▶ _Problem details_: Go through the data that follows and restate each line exactly as it reads.

▶ _Information_:
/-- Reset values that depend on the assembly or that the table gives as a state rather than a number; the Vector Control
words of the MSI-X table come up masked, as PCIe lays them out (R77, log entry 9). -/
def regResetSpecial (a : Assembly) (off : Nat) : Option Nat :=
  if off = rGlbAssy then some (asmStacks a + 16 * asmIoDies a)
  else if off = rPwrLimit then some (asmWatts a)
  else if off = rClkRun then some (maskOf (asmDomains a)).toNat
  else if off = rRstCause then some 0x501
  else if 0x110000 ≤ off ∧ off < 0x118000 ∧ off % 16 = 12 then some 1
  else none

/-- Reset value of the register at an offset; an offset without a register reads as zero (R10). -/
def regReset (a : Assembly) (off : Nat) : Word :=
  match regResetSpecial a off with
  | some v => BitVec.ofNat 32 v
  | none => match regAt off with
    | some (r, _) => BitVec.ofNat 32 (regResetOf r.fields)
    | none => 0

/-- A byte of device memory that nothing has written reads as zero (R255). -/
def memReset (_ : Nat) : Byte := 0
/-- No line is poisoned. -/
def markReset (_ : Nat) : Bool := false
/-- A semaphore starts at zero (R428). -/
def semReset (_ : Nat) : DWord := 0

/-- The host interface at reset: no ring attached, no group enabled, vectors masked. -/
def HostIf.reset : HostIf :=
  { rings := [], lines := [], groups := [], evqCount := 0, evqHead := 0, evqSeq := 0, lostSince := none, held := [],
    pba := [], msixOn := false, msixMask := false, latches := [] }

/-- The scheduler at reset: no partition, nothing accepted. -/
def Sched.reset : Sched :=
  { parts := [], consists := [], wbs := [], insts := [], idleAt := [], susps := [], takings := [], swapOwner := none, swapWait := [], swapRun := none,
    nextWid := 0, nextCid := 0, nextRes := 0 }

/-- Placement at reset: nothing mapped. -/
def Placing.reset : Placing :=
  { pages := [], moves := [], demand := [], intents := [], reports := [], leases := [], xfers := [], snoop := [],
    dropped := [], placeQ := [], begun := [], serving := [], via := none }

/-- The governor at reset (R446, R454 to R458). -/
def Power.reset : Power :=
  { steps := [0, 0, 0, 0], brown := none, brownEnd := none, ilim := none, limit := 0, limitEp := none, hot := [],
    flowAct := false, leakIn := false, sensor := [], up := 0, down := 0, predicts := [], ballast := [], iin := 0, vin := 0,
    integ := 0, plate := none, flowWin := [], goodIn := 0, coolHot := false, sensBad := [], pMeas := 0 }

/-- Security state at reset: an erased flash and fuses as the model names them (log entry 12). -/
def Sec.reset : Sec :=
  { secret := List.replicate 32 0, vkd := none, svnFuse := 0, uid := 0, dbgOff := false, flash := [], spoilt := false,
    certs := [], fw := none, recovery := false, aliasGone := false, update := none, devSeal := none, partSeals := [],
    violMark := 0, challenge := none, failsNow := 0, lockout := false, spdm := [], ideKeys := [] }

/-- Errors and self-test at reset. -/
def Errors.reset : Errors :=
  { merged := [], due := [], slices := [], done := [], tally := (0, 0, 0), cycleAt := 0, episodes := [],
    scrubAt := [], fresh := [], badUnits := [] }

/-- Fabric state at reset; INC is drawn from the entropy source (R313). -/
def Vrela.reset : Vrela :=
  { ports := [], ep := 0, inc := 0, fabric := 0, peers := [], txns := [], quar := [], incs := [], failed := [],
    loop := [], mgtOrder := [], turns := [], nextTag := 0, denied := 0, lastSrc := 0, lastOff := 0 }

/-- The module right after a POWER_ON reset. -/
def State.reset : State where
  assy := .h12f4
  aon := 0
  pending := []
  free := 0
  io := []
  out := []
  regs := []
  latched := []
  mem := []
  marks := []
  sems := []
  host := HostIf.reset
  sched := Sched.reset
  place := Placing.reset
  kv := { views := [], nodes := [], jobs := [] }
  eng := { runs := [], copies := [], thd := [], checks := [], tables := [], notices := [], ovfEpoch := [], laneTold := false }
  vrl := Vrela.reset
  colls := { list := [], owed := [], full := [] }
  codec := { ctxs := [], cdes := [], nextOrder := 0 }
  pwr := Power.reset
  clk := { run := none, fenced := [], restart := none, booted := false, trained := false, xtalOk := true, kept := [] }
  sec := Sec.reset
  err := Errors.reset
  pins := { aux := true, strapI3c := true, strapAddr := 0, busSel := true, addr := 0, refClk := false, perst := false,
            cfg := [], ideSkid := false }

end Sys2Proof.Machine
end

▶ _Exercise output_:
/-- Reset values that depend on the assembly or that the table gives as a state rather than a number; the Vector Control
words of the MSI-X table come up masked, as PCIe lays them out (R77, log entry 9). -/
def regResetSpecial (a : Assembly) (off : Nat) : Option Nat :=
  if off = rGlbAssy then some (asmStacks a + 16 * asmIoDies a)
  else if off = rPwrLimit then some (asmWatts a)
  else if off = rClkRun then some (maskOf (asmDomains a)).toNat
  else if off = rRstCause then some 0x501
  else if 0x110000 ≤ off ∧ off < 0x118000 ∧ off % 16 = 12 then some 1
  else none

/-- Reset value of the register at an offset; an offset without a register reads as zero (R10). -/
def regReset (a : Assembly) (off : Nat) : Word :=
  match regResetSpecial a off with
  | some v => BitVec.ofNat 32 v
  | none => match regAt off with
    | some (r, _) => BitVec.ofNat 32 (regResetOf r.fields)
    | none => 0

/-- A byte of device memory that nothing has written reads as zero (R255). -/
def memReset (_ : Nat) : Byte := 0
/-- No line is poisoned. -/
def markReset (_ : Nat) : Bool := false
/-- A semaphore starts at zero (R428). -/
def semReset (_ : Nat) : DWord := 0

/-- The host interface at reset: no ring attached, no group enabled, vectors masked. -/
def HostIf.reset : HostIf :=
  { rings := [], lines := [], groups := [], evqCount := 0, evqHead := 0, evqSeq := 0, lostSince := none, held := [],
    pba := [], msixOn := false, msixMask := false, latches := [] }

/-- The scheduler at reset: no partition, nothing accepted. -/
def Sched.reset : Sched :=
  { parts := [], consists := [], wbs := [], insts := [], idleAt := [], susps := [], takings := [], swapOwner := none, swapWait := [], swapRun := none,
    nextWid := 0, nextCid := 0, nextRes := 0 }

/-- Placement at reset: nothing mapped. -/
def Placing.reset : Placing :=
  { pages := [], moves := [], demand := [], intents := [], reports := [], leases := [], xfers := [], snoop := [],
    dropped := [], placeQ := [], begun := [], serving := [], via := none }

/-- The governor at reset (R446, R454 to R458). -/
def Power.reset : Power :=
  { steps := [0, 0, 0, 0], brown := none, brownEnd := none, ilim := none, limit := 0, limitEp := none, hot := [],
    flowAct := false, leakIn := false, sensor := [], up := 0, down := 0, predicts := [], ballast := [], iin := 0, vin := 0,
    integ := 0, plate := none, flowWin := [], goodIn := 0, coolHot := false, sensBad := [], pMeas := 0 }

/-- Security state at reset: an erased flash and fuses as the model names them (log entry 12). -/
def Sec.reset : Sec :=
  { secret := List.replicate 32 0, vkd := none, svnFuse := 0, uid := 0, dbgOff := false, flash := [], spoilt := false,
    certs := [], fw := none, recovery := false, aliasGone := false, update := none, devSeal := none, partSeals := [],
    violMark := 0, challenge := none, failsNow := 0, lockout := false, spdm := [], ideKeys := [] }

/-- Errors and self-test at reset. -/
def Errors.reset : Errors :=
  { merged := [], due := [], slices := [], done := [], tally := (0, 0, 0), cycleAt := 0, episodes := [],
    scrubAt := [], fresh := [], badUnits := [] }

/-- Fabric state at reset; INC is drawn from the entropy source (R313). -/
def Vrela.reset : Vrela :=
  { ports := [], ep := 0, inc := 0, fabric := 0, peers := [], txns := [], quar := [], incs := [], failed := [],
    loop := [], mgtOrder := [], turns := [], nextTag := 0, denied := 0, lastSrc := 0, lastOff := 0 }

/-- The module right after a POWER_ON reset. -/
def State.reset : State where
  assy := .h12f4
  aon := 0
  pending := []
  free := 0
  io := []
  out := []
  regs := []
  latched := []
  mem := []
  marks := []
  sems := []
  host := HostIf.reset
  sched := Sched.reset
  place := Placing.reset
  kv := { views := [], nodes := [], jobs := [] }
  eng := { runs := [], copies := [], thd := [], checks := [], tables := [], notices := [], ovfEpoch := [], laneTold := false }
  vrl := Vrela.reset
  colls := { list := [], owed := [], full := [] }
  codec := { ctxs := [], cdes := [], nextOrder := 0 }
  pwr := Power.reset
  clk := { run := none, fenced := [], restart := none, booted := false, trained := false, xtalOk := true, kept := [] }
  sec := Sec.reset
  err := Errors.reset
  pins := { aux := true, strapI3c := true, strapAddr := 0, busSel := true, addr := 0, refClk := false, perst := false,
            cfg := [], ideSkid := false }

end Sys2Proof.Machine
end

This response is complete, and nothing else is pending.